3. Non content d’avoir délivré Susanne, cette femme si chaste, cette épouse fidèle, du faux témoignage des vieillards. Dieu délivra aussi du faux soupçon de son époux, la vierge Marie. Il avait vu enceinte cette vierge dont ne s’était approché aucun homme, cette vierge dont le sein était devenu fécond, sans porter aucune atteinte h sa pureté virginale. Elle avait conçu par la foi l’auteur même de la foi, elle avait reçu dans ses entrailles le Dieu qui n’en avait i)as laissé violer la pureté : son mari cependant conçut un soupçon tout humain ; sûr d’être étranger à ce qu’il voyait, il l’attribuait à un autre, il soupçonnait un adultère. Un ange l’avertit du contraire. Pourquoi mérita-l-il d’être averti par un ange ? Parce que son soupçon ne partait point de la malveillance, comme la malveillance, au rapport de l’Apôtre, en fait naître quelque-fois entre des frères[5]. Le soupçon est mauvais quand il est inspiré par l’inimitié, il est bon quand il est produit par le besoin de diriger. Il est permis à un père de soupçonner le mal dans son fils, il ne lui est pas permis de le calomnier. Ainsi il t’est permis de soupçonner le mal quand tu désires ne trouver que le bien. Soupçonner le mal par bienveillance, c’est souhaiter d’avoir tort ; aussi est-on heureux alors d’apprendre que se trouve faux le soupçon qu’on avait. Telles étaient les dispositions de Joseph à l’égard de son épouse, de son épouse à qui il était uni, non pas de corps, mais de cœur. Ainsi donc, sur la Vierge elle-même tomba un faux soupçon. Mais de même que l’Esprit-Saint prit la défense de Susanne dans la personne de Daniel, ainsi un ange s’interposa en faveur de Marie, « Ne craignez pas, dit l’ange à Joseph, d’accueillir Marie votre épouse ; car ce qui est né en elle vient de l’Esprit-Saint[6] ». La rançon était trouvée, le mauvais soupçon s’évanouit.

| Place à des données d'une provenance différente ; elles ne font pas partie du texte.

-- ==== Sys2Proof/Machine/Glide.lean ====
section
/-! DEFINITION. The Glide Unit (03) and its arithmetic (04): places on the desk plane, desk motion, crossings, delivery,
relocation and re-evaluation, and SELECT, which joins the FC's part and the GU's. -/

namespace Sys2Proof.Machine

/-! ### Places on the desk plane (03, R43) -/

/-- A rectangle of the desk plane by its top-left point and size. -/
structure Rect where
  x : Int
  y : Int
  w : Int
  h : Int
  deriving DecidableEq, Repr

/-- A point lies in a rectangle. -/
def Rect.holds (r : Rect) (x y : Int) : Bool :=
  decide (r.x ≤ x) && decide (x < r.x + r.w) && decide (r.y ≤ y) && decide (y < r.y + r.h)

/-- Two rectangles share a point. -/
def Rect.meets (a b : Rect) : Bool :=
  decide (a.x < b.x + b.w) && decide (b.x < a.x + a.w) && decide (a.y < b.y + b.h) && decide (b.y < a.y + a.h) &&
  decide (0 < a.w) && decide (0 < a.h) && decide (0 < b.w) && decide (0 < b.h)

/-- A value replaced by the nearest end of a range it lies outside of (00, Conventions). -/
def clampInto (lo hi v : Int) : Int := if v < lo then lo else if hi < v then hi else v

/-- A point clamped into a rectangle, each axis separately (03, R48). -/
def Rect.clampX (r : Rect) (x : Int) : Int := clampInto r.x (r.x + r.w - 1) x
/-- The y axis of the same. -/
def Rect.clampY (r : Rect) (y : Int) : Int := clampInto r.y (r.y + r.h - 1) y

/-- The centre of a rectangle (03, R43). -/
def Rect.centreX (r : Rect) : Int := r.x + r.w / 2
/-- The y axis of the same. -/
def Rect.centreY (r : Rect) : Int := r.y + r.h / 2

/-- The rectangle an enabled display occupies; none for a display that is NONE (03, R43). -/
def ActiveDisplay.rect (d : ActiveDisplay) : Option Rect :=
  if d.record.profile.isSome then some ⟨d.record.ox, d.record.oy, d.values.width, d.values.height⟩ else none

/-- A tile's placed rectangle, if the tile is on the desk (03, R43). -/
def ActiveLayout.placed (l : ActiveLayout) (i : TileIx) : Option Rect :=
  let t := l.tiles.get i
  if t.enabled then
    (l.displays.get t.display).rect.map fun r => ⟨r.x + t.x, r.y + t.y, t.w, t.h⟩
  else none

/-- The tile on the desk whose placed rectangle contains a point (03, R45). -/
def ActiveLayout.tileAt (l : ActiveLayout) (x y : Int) : Option TileIx :=
  allSixteen.find? fun i => (l.placed i).any (·.holds x y)

/-- The enabled display whose rectangle contains a point (03, R45). -/
def ActiveLayout.displayAt (l : ActiveLayout) (x y : Int) : Option DisplayIx :=
  allDisplays.find? fun d => (l.displays.get d).rect.any (·.holds x y)

/-- The lowest-numbered enabled display's rectangle, if any display is enabled. -/
def ActiveLayout.firstRect (l : ActiveLayout) : Option Rect :=
  allDisplays.findSome? fun d => (l.displays.get d).rect

/-- The bound slot of a tile's source in the active layout (03, R45). -/
def State.tileSlot (s : State) (i : TileIx) : Option Slot := (s.source (s.cmp.active.tiles.get i).source).bound

/-- The pointer mode of a tile in the active layout. -/
def State.tileMode (s : State) (i : TileIx) : PointerMode := (s.cmp.active.tiles.get i).pointerMode

/-- The pointer slot a tile gives: its bound slot, or NONE without a tile (03, R45). -/
def State.slotOfTile (s : State) (i : Option TileIx) : Option Slot := i.bind s.tileSlot

/-- Recompute the current tile, the current display and the pointer slot from P (03, R45). -/
def State.locate (s : State) : State :=
  let i := s.cmp.active.tileAt s.gu.px s.gu.py
  s.setGu { s.gu with
    tile := i
    display := s.cmp.active.displayAt s.gu.px s.gu.py
    pointerSlot := s.slotOfTile i }

/-- P becomes (x, y), and what depends on it is recomputed. -/
def State.moveTo (s : State) (x y : Int) : State := (s.setGu { s.gu with px := x, py := y }).locate

/-- The tile and slot the current tile delivers to: a delivering mode, a slot with INPUT_ALLOWED whose link is not OFF (03, R45). -/
def State.delivers (s : State) : Option (TileIx × Slot) :=
  match s.gu.tile, s.gu.pointerSlot with
  | some i, some n =>
    if s.tileMode i ≠ .none ∧ (s.access n).inputAllowed ∧ s.link n ≠ .off then some (i, n) else none
  | _, _ => none

/-! ### Arithmetic (04) -/

/-- The computed move of a console delta: (delta × speed + residue) ÷ 16, truncated toward zero (04, R63). -/
def computedMove (d speed r : Int) : Int := (d * speed + r).tdiv 16

/-- The residue the computation leaves (04, R63). -/
def newResidue (d speed r : Int) : Int := d * speed + r - 16 * computedMove d speed r

/-- One axis of the absolute translation: offset `u` in a tile `w` long onto the span a0..a1 (04, R65). -/
def translateAxis (u w a0 a1 : Int) : Int := a0 + (2 * u * (a1 - a0) + (w - 1)) / (2 * (w - 1))

/-- The relative output of one axis (04, R69, steps 1 and 2). -/
def relativeOutput (acc m g : Int) : Int := clampInto (-127) 127 ((acc + m * g).tdiv 16)

/-- The accumulator after an output (04, R69, steps 3 and 4). -/
def newAccumulator (acc m g : Int) : Int := clampInto (-2047) 2047 (acc + m * g - 16 * relativeOutput acc m g)

/-- The translated position of a point in a tile on the desk (04, R65). -/
def State.translate (s : State) (i : TileIx) (x y : Int) : Int × Int :=
  let c := s.source (s.cmp.active.tiles.get i).source
  match s.cmp.active.placed i with
  | none => (c.ax0, c.ay0)
  | some r => (translateAxis (x - r.x) r.w c.ax0 c.ax1, translateAxis (y - r.y) r.h c.ay0 c.ay1)

/-- The deliverable buttons: the physical set minus the suppressed set (03, R46). -/
def State.deliverableButtons (s : State) : Buttons := s.ciu.buttons &&& ~~~s.gu.suppressed

/-! ### Relocation and re-evaluation (03, R57, R59) -/

/-- Hand the slot its release entry if its delivered button set is not empty, which becomes empty (03, R52, R57). -/
def State.releaseButtons (s : State) (n : Option Slot) : State :=
  match n with
  | none => s
  | some n => if s.delivered n = 0 then s else (s.setDelivered n 0).handOver n Entry.release

/-- Both relative accumulators of a slot become 0. -/
def State.clearAccumulators (s : State) (n : Slot) : State :=
  s.setGu { s.gu with accX := s.gu.accX.put n 0, accY := s.gu.accY.put n 0 }

/-- The relocation of P to (x, y) (03, R57). -/
def State.relocate (s : State) (x y : Int) : State :=
  let before := s.gu.pointerSlot
  let s1 := s.releaseButtons before
  let s2 := s1.setGu { s1.gu with suppressed := s1.gu.suppressed ||| s1.ciu.buttons, rx := 0, ry := 0 }
  let s3 := s2.moveTo x y
  let s4 := match s3.gu.pointerSlot with
    | some n => if before = some n then s3 else s3.clearAccumulators n
    | none => s3
  match s4.delivers with
  | some (i, n) =>
    if s4.tileMode i = .absolute then
      s4.handOver n (.abs 0 (s4.translate i x y).1 (s4.translate i x y).2 0)
    else s4
  | none => s4

/-- The home tile of a slot: the lowest-numbered tile on the desk bound to it (03, R58). -/
def State.homeTile (s : State) (n : Slot) : Option Rect :=
  allSixteen.findSome? fun i => if s.tileSlot i = some n then s.cmp.active.placed i else none

/-- In FOLLOW mode, relocate P to the centre of a slot's home tile, if it has one (03, R58). -/
def State.relocateHome (s : State) (n : Slot) : State :=
  if s.fc.follow = .follow then
    match s.homeTile n with
    | some r => s.relocate r.centreX r.centreY
    | none => s
  else s

/-- In FOLLOW mode, if the pointer slot is a slot other than `before`, the focus follows it (03, R59). -/
def State.followPointer (s : State) (before : Option Slot) : State :=
  if s.fc.follow = .follow ∧ s.gu.pointerSlot ≠ before ∧ s.gu.pointerSlot ≠ none
  then s.focusChange s.gu.pointerSlot else s

/-- A re-evaluation of P with a given target, then the focus in FOLLOW mode (03, R59). -/
def State.reevaluateTo (s : State) (x y : Int) : State := (s.relocate x y).followPointer s.gu.pointerSlot

/-- The re-evaluation that follows an activation: the centre of the lowest-numbered enabled display if a display is
enabled and P lies in none, otherwise P itself (03, R59). -/
def State.reevaluate (s : State) : State :=
  match s.cmp.active.displayAt s.gu.px s.gu.py, s.cmp.active.firstRect with
  | none, some r => s.reevaluateTo r.centreX r.centreY
  | _, _ => s.reevaluateTo s.gu.px s.gu.py

/-- SELECT of slot `n`: a focus change, or a wake-on-focus trigger if `n` is the focus already; in FOLLOW mode P goes to
its home tile (01, R19; 03, R58). -/
def State.select (s : State) (n : Slot) : State :=
  (if s.fc.focus = some n then s.wakeOnFocus n else s.focusChange (some n)).relocateHome n

/-- NEXT or PREVIOUS over the slots in `order`: SELECT of the first that can receive, if any (01, R20). -/
def State.selectFirst (s : State) (order : List Slot) : State :=
  match order.find? s.canReceive with
  | some n => s.select n
  | none => s

/-! ### One pointer arrival (03, R47) -/

/-- A pointer arrival: the buttons it pressed and released and its deltas (01, R4). -/
structure Arrival where
  pressed : Buttons
  released : Buttons
  dx : Int
  dy : Int
  wheel : Int
  deriving DecidableEq, Repr

/-- An arrival with all deltas zero and no button change (03, R47). -/
def Arrival.still (a : Arrival) : Bool :=
  decide (a.dx = 0 ∧ a.dy = 0 ∧ a.wheel = 0 ∧ a.pressed = 0 ∧ a.released = 0)

/-- The drag rule holds the pointer at a candidate (03, R49). -/
def State.dragHolds (s : State) (released : Buttons) (x y : Int) : Bool :=
  match s.gu.pointerSlot with
  | none => false
  | some n =>
    if s.delivered n &&& ~~~released = 0 then false
    else match s.cmp.active.tileAt x y with
      | none => true
      | some i =>
        if s.gu.tile = some i then false
        else decide (s.tileSlot i ≠ some n) || decide (s.tileMode i = .none)

/-- The rectangle glide lock keeps P in: the current tile's, or without one the current display's (03, R48, R50). -/
def State.lockRect (s : State) : Option Rect :=
  match s.gu.tile.bind s.cmp.active.placed with
  | some r => some r
  | none => s.gu.display.bind fun d => (s.cmp.active.displays.get d).rect

/-- A point clamped into a rectangle; P itself where there is none, which R44 rules out while a display is enabled (L23). -/
def State.clampTo (s : State) (r : Option Rect) (x y : Int) : Int × Int :=
  match r with
  | some r => (r.clampX x, r.clampY y)
  | none => (s.gu.px, s.gu.py)

/-- Where a candidate already clamped into the plane ends: the first test of R48 that applies. -/
def State.judge (s : State) (released : Buttons) (x y : Int) : Int × Int :=
  if s.gu.glideLock then s.clampTo s.lockRect x y
  else if s.dragHolds released x y then s.clampTo (s.gu.tile.bind s.cmp.active.placed) x y
  else if (s.cmp.active.displayAt x y).isSome then (x, y)
  else s.clampTo (s.gu.display.bind fun d => (s.cmp.active.displays.get d).rect) x y

/-- The crossing change from pointer slot `a` to pointer slot `b` (03, R52). -/
def State.crossing (s : State) (a b : Option Slot) (pressed : Buttons) : State :=
  let s1 := s.releaseButtons a
  let s2 := s1.setGu { s1.gu with suppressed := s1.gu.suppressed ||| (s1.ciu.buttons &&& ~~~pressed) }
  match b with
  | none => s2
  | some n =>
    let s3 := s2.clearAccumulators n
    if s3.fc.follow = .follow then s3.focusChange (some n) else s3

/-- The slot's relative output for an applied move, with its accumulators settled (04, R69). -/
def State.feedRelative (s : State) (n : Slot) (mx my : Int) : State × Int × Int :=
  let g : Int := (s.slotRecord n).gain
  let ax := s.gu.accX.get n
  let ay := s.gu.accY.get n
  (s.setGu { s.gu with accX := s.gu.accX.put n (newAccumulator ax mx g), accY := s.gu.accY.put n (newAccumulator ay my g) },
   relativeOutput ax mx g, relativeOutput ay my g)

/-- Hand a made entry to the pointer slot with the deliverable buttons counted as delivered, then the wake-on-input
trigger where the entry adds a button towards a slot that is not ACTIVE (03, R53 to R56). -/
def State.handPointer (s : State) (n : Slot) (e : Entry) : State :=
  let added := s.deliverableButtons &&& ~~~s.delivered n
  let s1 := (s.setDelivered n s.deliverableButtons).handOver n e
  if added = 0 then s1 else s1.wakeOnInput n

/-- Delivery of an arrival through a delivering tile (03, R53, R54). -/
def State.deliverArrival (s : State) (i : TileIx) (n : Slot) (mx my wheel : Int) (entered : Bool) : State :=
  let buttons := s.deliverableButtons
  match s.tileMode i with
  | .absolute =>
    if mx ≠ 0 ∨ my ≠ 0 ∨ buttons ≠ s.delivered n ∨ wheel ≠ 0 ∨ entered then
      s.handPointer n (.abs buttons (s.translate i s.gu.px s.gu.py).1 (s.translate i s.gu.px s.gu.py).2 wheel)
    else s
  | .relative =>
    let r := s.feedRelative n mx my
    if r.2.1 ≠ 0 ∨ r.2.2 ≠ 0 ∨ buttons ≠ s.delivered n ∨ wheel ≠ 0 then
      r.1.handPointer n (.rel buttons r.2.1 r.2.2 wheel)
    else r.1
  | .none => s

/-- An arrival whose current tile does not deliver: its pressed buttons join the suppressed set, and a press towards an
OFF slot that holds INPUT_ALLOWED may give a wake-on-input trigger (03, R55). -/
def State.consumeArrival (s : State) (pressed : Buttons) : State :=
  let s1 := s.setGu { s.gu with suppressed := s.gu.suppressed ||| pressed }
  match s1.gu.tile, s1.gu.pointerSlot with
  | some i, some n =>
    if pressed ≠ 0 ∧ s1.tileMode i ≠ .none ∧ (s1.access n).inputAllowed ∧ s1.link n = .off then s1.wakeOnInput n else s1
  | _, _ => s1

/-- A relative accumulator of the slot stores an output: 16 sixteenths or more (04, R69). -/
def State.storesOutput (s : State) (n : Slot) : Bool :=
  decide (16 ≤ (s.gu.accX.get n).natAbs) || decide (16 ≤ (s.gu.accY.get n).natAbs)

/-- The arrival makes no entry in a delivering tile, having no delta and no button change (03, R47). Where a RELATIVE tile's
accumulators store an output that R70 pays out, the rules disagree, and which of them holds is a free value (L35). -/
def State.passesOver (s : State) (a : Arrival) (i : TileIx) (n : Slot) : Bool :=
  a.still && !(decide (s.tileMode i = .relative) && s.storesOutput n && Config.stillArrivalPays)

/-- Step 5 of R47: delivery or consumption. -/
def State.finishArrival (s : State) (a : Arrival) (mx my : Int) (crossed : Bool) : State :=
  match s.delivers with
  | some (i, n) => if s.passesOver a i n then s else s.deliverArrival i n mx my a.wheel crossed
  | none => s.consumeArrival a.pressed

4. Les femmes mariées se réjouissaient, il y a un instant, en présence de Susanne ; que les vierges se réjouissent en face de Marie, et que les unes et les autres gardent la chasteté, soit conjugale, soit virginale. L’une et l’autre chasteté est méritoire devant Dieu. Sans doute la chasteté virginale l’emporte sur la chasteté conjugale ; chacune néanmoins est agréable à Dieu, de qui elle est un don. Par l’une et par l’autre on parvient à la vie éternelle ; mais tous, dans cette éternelle vie, n’arrivent pas aux mêmes honneurs, à la même gloire, au même mérite. Pour vous faire une Idée de l’éternelle vie et du royaume de Dieu, contemplez ce que nous appelons le ciel.

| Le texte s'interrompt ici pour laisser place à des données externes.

-- ==== Sys2Proof/Certificates/Slice0/Obligations.lean ====
section
/-! DEFINITION. The statements for the provers. Each docstring names the rules a statement formalises; where a clause rests on
a choice of the model it names the log entry. -/

open Sys2Proof Sys2Proof.Machine

/-! ### Steps -/

/-- A step takes the command at the front of the queue and runs it on the state with the queue's rest. The queue is the
model's own (L32), as are the commands' operands (L19). -/
def Obligations.StepRunsTheFrontCommand : Prop :=
  ∀ (c : Instr) (rest : List Instr) (s : State), step (s.setPending (c :: rest)) = exec c (s.setPending rest)

/-- On an empty queue a step lets one millisecond pass (the model's choice, L2). While RESET is asserted or a load runs nothing
changes (R183). Otherwise each running wait of duration d and elapsed time e becomes one of duration d and elapsed time e + 1,
every stopped one stays stopped and all else is kept (R162), and the queue then holds the expiries of exactly the waits that have
reached their durations, in the order the model fixes (L30); each is taken by the next steps and belongs to the wait that has
run out, since it is taken only while that wait stands at its duration (R163; L3). -/
def Obligations.EmptyQueueLetsTimePass : Prop :=
  (∀ w : Wait, w.due = true ↔ ∃ d e, w = .running d e ∧ d ≤ e) ∧
  ∀ s : State, s.pending = [] →
    let later : Wait → Wait := fun w => match w with
      | .stopped => .stopped
      | .running d e => .running d (e + 1)
    let order : List Instr := [.leadWindowExpiry, .commandIdleExpiry, .blinkExpiry] ++
      allSlots.flatMap (fun n => [.resumeSignallingEnd n, .wakeResponseExpiry n, .wakePulseExpiry n, .powerUpWaitExpiry n,
        .queueHoldExpiry n]) ++ allSixteen.map .lossTimerExpiry
    (s.taking = false → step s = .next s) ∧
    (s.taking = true → ∃ t, step s = .next t ∧
      t = { s with bank := t.bank, ports := t.ports, channels := t.channels, pending := t.pending } ∧
      (∀ i, t.timer i = later (s.timer i)) ∧
      (∀ n, t.port n = { s.port n with signalling := later (s.port n).signalling }) ∧
      (∀ n, t.channel n = { s.channel n with lossTimer := later (s.channel n).lossTimer }) ∧
      t.pending.Sublist order ∧
      (Instr.leadWindowExpiry ∈ t.pending ↔ (t.timer .t0).due = true) ∧
      (Instr.commandIdleExpiry ∈ t.pending ↔ (t.timer .t1).due = true) ∧
      (Instr.blinkExpiry ∈ t.pending ↔ (t.timer .t2).due = true) ∧
      (∀ n, (Instr.resumeSignallingEnd n ∈ t.pending ↔ (t.port n).signalling.due = true) ∧
        (Instr.wakeResponseExpiry n ∈ t.pending ↔ (t.timer (.t3 n)).due = true) ∧
        (Instr.wakePulseExpiry n ∈ t.pending ↔ (t.timer (.t4 n)).due = true) ∧
        (Instr.powerUpWaitExpiry n ∈ t.pending ↔ (t.timer (.t5 n)).due = true) ∧
        (Instr.queueHoldExpiry n ∈ t.pending ↔ (t.timer (.t6 n)).due = true)) ∧
      ∀ n, Instr.lossTimerExpiry n ∈ t.pending ↔ (t.channel n).lossTimer.due = true)

/-- A command leaves the queue of waiting commands as it is: the queue is the model's own, and that no command touches it is
the model's choice (L32). -/
def Obligations.CommandsKeepTheQueue : Prop :=
  ∀ (c : Instr) (s t : State), exec c s = .next t → t.pending = s.pending

/-- While RESET is asserted or a load runs, no block takes an event: every command but those of RESET and the load leaves
the state as it is (R183). -/
def Obligations.NoEventIsTakenWhileResetOrLoading : Prop :=
  ∀ (c : Instr) (s : State), s.taking = false → c.isStartUp = false → exec c s = .next s

/-! ### RESET, the load and the save -/

/-- RESET asserted puts every block at its power-on values and abandons what runs, keeping the queue (R183): the values of
R1, R2, R4, R6 to R9, R31, R44 to R46, R61, R63, R72, R74, R96, R113, R114, R124, R125, R160, R166 and R178 to R180, spelt below;
those that come from the tables before any load, and those of the Profile Loader, are the model's (L1, L22). Without a save the
flash stays; a save that is abandoned leaves the flash as its step left it, and after an erase the next start-up finds no valid
image and defaults every section (R187): the erase step has changed nothing or leaves no valid signature (that this holds of an
erase cut short in its first sector too is the model's choice, L8), the header's sector being erased whole (FFh, L7) before
another sector changes, and one sector at a time; the program step leaves a beginning of the image without its signature word and
the rest erased, the verify step an unsigned flash and the sign step all but the signature word as they were, and none of the three
leaves a valid signature. How far a step had come is the model's free value (L8). RESET released then enters LOADING and changes
nothing else. -/
def Obligations.ResetHoldsPowerOnValues : Prop :=
  let r := State.reset
  let signed (m : Memory) : Prop := m.bytes 0 4 = [0xE1, 0x96, 0x3C, 0x5A]
  (∀ s : State, ∃ t, exec .resetAsserted s = .next t ∧
    t = { State.reset with pending := s.pending, flash := t.flash, cuts := t.cuts } ∧
    ((∀ x, s.pl.loader ≠ .saving x) → t.flash = s.flash ∧ t.cuts = s.cuts) ∧
    (s.pl.loader = .saving .erase →
      t.flash = s.flash ∨ ¬ signed t.flash ∧ t.flash.image = none ∧ EraseCutShort s.flash t.flash) ∧
    (∀ x, s.pl.loader = .saving x → x ≠ .erase → ¬ signed t.flash ∧ t.flash.image = none) ∧
    (s.pl.loader = .saving .verify → ¬ signed s.flash → t.flash = s.flash) ∧
    (s.pl.loader = .saving .program → ProgramCutShort s.pl.saveBuffer t.flash) ∧
    (s.pl.loader = .saving .sign → s.flash.wf = true → ∀ a, 4 ≤ a → t.flash.read a = s.flash.read a)) ∧
  (r.resetLine = true ∧ r.tables = tablesOf defaultSections ∧
    r.ciu.keyboardPort = .detached ∧ r.ciu.pointerPort = .detached ∧ r.ciu.mods = 0 ∧ r.ciu.keys = [] ∧ r.ciu.buttons = 0 ∧
    r.ciu.composed = 0 ∧ r.ciu.ledSent = none ∧ r.ciu.transfer = none ∧ r.ciu.retryHold = false ∧ r.ciu.resend = false ∧
    r.fc.focus = some 0 ∧ r.fc.follow = .follow ∧ r.fc.held = [] ∧ r.fc.suppressed = 0 ∧ r.fc.passNext = false ∧
    (∀ n, r.sent n = KeyImage.empty) ∧ r.hkm = .normal ∧
    r.gu.px = -2880 ∧ r.gu.py = 540 ∧ r.gu.rx = 0 ∧ r.gu.ry = 0 ∧ r.gu.tile = some 0 ∧ r.gu.display = some 0 ∧
    r.gu.pointerSlot = some 0 ∧ r.gu.glideLock = false ∧ r.gu.suppressed = 0 ∧
    (∀ n, r.delivered n = 0 ∧ r.gu.accX.get n = 0 ∧ r.gu.accY.get n = 0) ∧
    (∀ n, r.port n = ⟨.off, [], none, KeyImage.empty, 0, 0, false, [], none, .stopped⟩) ∧
    (∀ n, r.wake n = { phase := .idle, attempts := 0, cause := .none, line := false }) ∧
    r.atu.alerts = [] ∧ r.atu.stack = [] ∧
    (∀ n, r.channel n = ⟨.noSignal, 0, 0, 0, 0, 0, false, .stopped, []⟩) ∧
    r.cmp.layout = defaultLayout ∧ r.cmp.active.tiles = defaultLayout.tiles ∧
    (∀ d, (r.cmp.active.displays.get d).record = defaultLayout.displays.get d ∧ r.cmp.armed.get d = none ∧
      (r.cmp.heads.get d).running = false ∧ (r.cmp.heads.get d).sample = none) ∧
    r.cmp.ds.running = false ∧ r.cmp.ds.sample = none ∧ r.cmp.shareWritten = false ∧ r.cmp.selection = none ∧
    r.cmp.requested = none ∧ r.cmp.blink = false ∧ (∀ i, r.timer i = .stopped) ∧
    r.mgi.startCount = 0 ∧ (∀ n, r.mgi.events.get n = 0 ∧ r.mgi.snapshots.get n = none) ∧
    r.pl.loader = .idle ∧ r.pl.flashBusy = false ∧ r.pl.loadCopy = none ∧ r.pl.saveBuffer = [] ∧ r.pl.defaulted = 0) ∧
  ∀ s : State, s.resetLine = true →
    exec .resetReleased s = .next { s with resetLine := false, pl := { s.pl with loader := .loading, flashBusy := false } }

Au ciel sont tous les astres ; c’est ainsi que dans le royaume de Dieu seront tous les bons chrétiens. La vie éternelle sera la même pour tous ; l’un, en effet, ne vivra point plus longtemps que l’autre, puisque tous nous devons vivre sans fin. Elle est le denier que doivent recevoir tous les ouvriers qui sont venus travailler à la vigne, soit dès le matin, soit à la onzième heure[7] : oui, ce denier est la vie éternelle, égale pour tous. Maintenant regardez le ciel et souvenez-vous de ces mots de l’Apôtre : « Autres sont les corps célestes, et autres les terrestres. Autre est l’éclat du soleil, autre l’éclat de la lune, et autre l’éclat des étoiles, car une étoile diffère en clarté d’une autre étoile. Ainsi en est-il de la résurrection des morts[8] ».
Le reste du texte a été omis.